La chica frunce con falsa inocencia los labios en torno a la pajita a través de la que da cuenta del zumo de naranja con el que se quita el calor, los ojos glaucos clavados en el que así le habla. Rara vez se enfada o molesta por las airadas salidas de tono a las que tan propenso es su acompañante, y tras mediar el refresco de una larga chupada se despereza lentamente con sensualidad felina, quedando repantingada sobre la hamaca de tela estampada, las piernas estiradas ante sí y los brazos cruzados bajo el pecho, que tensa por generoso la tela de su vestido ligero. «Soy tu musa desde que te haces llamar escritor; el ser intangible reflejo de tus intereses y de tus... gustos», apostilla con una sonrisa pícara mientras contornea en el aire sus voluptuosas curvas, imposibles de salir airosas de la batalla contra la gravedad si pertenecieran al mundo real.
Y si no te gusta el fútbol… ¿Cómo voy a inspirarte sobre un mundillo al que eres ajeno para que puedas ganar el concurso de relatos ese al que quieres presentarte? No hace falta que te recuerde que la relación más positiva que has tenido con un balón fue la película Evasión o victoria, y porque actuaba Stallone.
»¡Si ni siquiera seguiste la serie de Oliver y Benji! Por el amor de Dios…
–Pero algo podrás hacer.
–Como no me lea el Marca...
La musa se recoge el pelo en un moño alto, afianzándolo con el lápiz que le ha robado al escritor tras un guiño descarado. Una vez satisfecha con el resultado, apoya los codos sobre la mesa y encaja el perfecto óvalo de su cara en la bandeja que crea con los dedos entrelazados, dispuesta a acompañar con su silencio la desesperación del escritor cogido en fuera de juego. Sólo cuando el travieso juego de la musa roza el sadismo decide apiadarse de él y frunciendo el ceño, donde se marcan dos graciosas arrugas verticales de la más pura concentración, zarpa hacia el inmisericorde mar de las ideas a la caza de una buena pieza que ofrecerle. «Si escribieras relatos eróticos –reflexiona en voz alta con la vista llena del limpio cielo mediterráneo–, podríamos usar el fútbol como excusa para una escena de lo más tórrida. Tampoco habría problema si lo tuyo fuera la denuncia social, pues podría sugerirte el drama de un refugiado que encuentra asilo en un país europeo gracias a su pasado como entrenador».

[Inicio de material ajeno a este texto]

@[simp] theorem State.onSec_hif (f : Sec → Sec) (s : State) : (s.onSec f).hif = s.hif := rfl
@[simp] theorem State.onSec_sec (f : Sec → Sec) (s : State) : (s.onSec f).sec = f s.sec := rfl
@[simp] theorem State.onSec_nor (f : Sec → Sec) (s : State) : (s.onSec f).nor = s.nor := rfl
@[simp] theorem State.onSec_pos (f : Sec → Sec) (s : State) : (s.onSec f).pos = s.pos := rfl
@[simp] theorem State.onSec_tim (f : Sec → Sec) (s : State) : (s.onSec f).tim = s.tim := rfl
@[simp] theorem State.onSec_store (f : Sec → Sec) (s : State) : (s.onSec f).store = s.store := rfl
@[simp] theorem State.onSec_cps (f : Sec → Sec) (s : State) : (s.onSec f).cps = s.cps := rfl
@[simp] theorem State.onSec_bars (f : Sec → Sec) (s : State) : (s.onSec f).bars = s.bars := rfl
@[simp] theorem State.onSec_fire (f : Sec → Sec) (s : State) : (s.onSec f).fire = s.fire := rfl
@[simp] theorem State.onSec_links (f : Sec → Sec) (s : State) : (s.onSec f).links = s.links := rfl
@[simp] theorem State.onSec_cam (f : Sec → Sec) (s : State) : (s.onSec f).cam = s.cam := rfl
@[simp] theorem State.onSec_clr (f : Sec → Sec) (s : State) : (s.onSec f).clr = s.clr := rfl
@[simp] theorem State.onSec_thm (f : Sec → Sec) (s : State) : (s.onSec f).thm = s.thm := rfl
@[simp] theorem State.onSec_pair (f : Sec → Sec) (s : State) : (s.onSec f).pair = s.pair := rfl
@[simp] theorem State.onSec_stat (f : Sec → Sec) (s : State) : (s.onSec f).stat = s.stat := rfl
@[simp] theorem State.onSec_board (f : Sec → Sec) (s : State) : (s.onSec f).board = s.board := rfl
@[simp] theorem State.onSec_free (f : Sec → Sec) (s : State) : (s.onSec f).free = s.free := rfl
@[simp] theorem State.onSec_out (f : Sec → Sec) (s : State) : (s.onSec f).out = s.out := rfl
@[simp] theorem State.onSec_pending (f : Sec → Sec) (s : State) : (s.onSec f).pending = s.pending := rfl
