theorem test_witness_LayerCommandsComplete :
    (∃ (q : Cmd) (s₀ : State), Runs 0x0401 layerConfigCheck q s₀ = true ∧ let s := s₀.begun 0x0401 q; (s.fire.run = none)) ∧
    (∃ (q : Cmd) (s₀ : State) (r : Run), Runs 0x0401 layerConfigCheck q s₀ = true ∧ let s := s₀.begun 0x0401 q; (s.fire.run = some r)) ∧
    (∃ (q : Cmd) (s₀ : State), Runs 0x0402 layerFlipCheck q s₀ = true ∧ let s := s₀.begun 0x0402 q; ((s.job (q.u32 4)).any (·.usable) = true) ∧ (flipFault (q.u8 0) (q.u32 4) (q.u32 8) s = none)) ∧
    (∃ (q : Cmd) (s₀ : State), Runs 0x0403 layerFenceCheck q s₀ = true ∧ let s := s₀.begun 0x0403 q; (bit (q.u8 1) 0 = true)) ∧
    (∃ (q : Cmd) (s₀ : State), Runs 0x0403 layerFenceCheck q s₀ = true ∧ let s := s₀.begun 0x0403 q; (bit (q.u8 1) 0 = false)) ∧
    (∃ (q : Cmd) (s₀ : State) (p : Palette), Runs 0x0404 layerPaletteCheck q s₀ = true ∧ let s := s₀.begun 0x0404 q; (palObject q s = some p)) ∧
    (∃ (q : Cmd) (s₀ : State), Runs 0x0405 layerToneCheck q s₀ = true ∧ let s := s₀.begun 0x0405 q; True) ∧
    (∃ (q : Cmd) (s₀ : State), Runs 0x0406 layerOrderCheck q s₀ = true ∧ let s := s₀.begun 0x0406 q; (s.fire.run = none)) ∧
    (∃ (q : Cmd) (s₀ : State) (r : Run), Runs 0x0406 layerOrderCheck q s₀ = true ∧ let s := s₀.begun 0x0406 q; (s.fire.run = some r)) ∧
    (∃ (q : Cmd) (s₀ : State), Runs 0x0407 layerGuardCheck q s₀ = true ∧ let s := s₀.begun 0x0407 q; True) ∧
    (∃ (q : Cmd) (s₀ : State), Runs 0x0408 layerStatusCheck q s₀ = true ∧ let s := s₀.begun 0x0408 q; True) :=
  ⟨⟨cmdN 64 [(20, 2, 1), (24, 4, 0x10000), (28, 4, 0x10000)], on, by decide +kernel⟩,
   ⟨cmdN 64 [(20, 2, 1), (24, 4, 0x10000), (28, 4, 0x10000)], { on with fire := { on.fire with run := some {} } }, default, by decide +kernel⟩,
   ⟨cmdN 32 [(4, 4, 5), (8, 4, 1)], { on with store := { on.store with jobs := [{ id := 5, st := .ready, bytes := pb 160 [(6, 2, 1), (64, 4, 1), (68, 1, 1), (72, 8, 96), (80, 8, 64), (102, 1, 1), (103, 1, 8), (106, 1, 1), (108, 4, 1), (112, 4, 1)] }] }, cps := { on.cps with layers := upd 0 (fun l => { l with act := { source := 1, format := 1, depth := 8 } }) on.cps.layers } }, by decide +kernel⟩,
   ⟨cmdN 8 [(1, 1, 1)], on, by decide +kernel⟩,
   ⟨cmdN 8 [], on, by decide +kernel⟩,
   ⟨{ cmdN 16 [] with pblk := pb 32 [(0, 4, 0x4C41504C), (4, 2, 1), (6, 2, 1), (8, 2, 0xFFFF)] }, on, { entries := [List.replicate 8 0], transparent := none }, by decide +kernel⟩,
   ⟨toneCmd, on, toneCmd_runs, trivial⟩,
   ⟨cmdN 16 [], on, by decide +kernel⟩,
   ⟨cmdN 16 [], { on with fire := { on.fire with run := some {} } }, default, by decide +kernel⟩,
   ⟨cmdN 64 [(20, 2, 1), (24, 4, 0x10000), (28, 4, 0x10000), (0, 1, 7), (3, 1, 2)], on, by decide +kernel⟩,
   ⟨cmdN 16 [], on, by decide +kernel⟩⟩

–Pero eres un apasionado de la ciencia ficción –le reprocha apuntándolo con un dedo acusador–, y para colmo ahora te ha dado por el apocalipsis zombi. Fútbol y zombis. ¿Me quieres decir cómo puedo trabajar con semejante material?
–Tienes que darme algo –suplica el escritor con cara de cordero degollado–. Por favor.
–A ver. Déjame pensar... Vale. Imagínate una sociedad distópica, superviviente a un brote zombi. Está dirigido por un gobernador, o pseudo-rey, que con mano de hierro mantiene la paz en el territorio.
–No sé si...
–¿Puedo acabar? –corta la musa con severidad los balbuceos de su compañero. Se encuentra inspirada y le molesta sobremanera la negatividad del otro–. Un gobierno totalitario, como te decía, donde al que es detenido infringiendo la ley se le obliga a jugar al fútbol contra un equipo de zombis. Un uno contra once putrefacto y mortal. Si marca antes de que lo devoren será puesto en libertad; si pierde... Pues eso, se lo comen. Fútbol Z, podría llamarse, o Z-occer.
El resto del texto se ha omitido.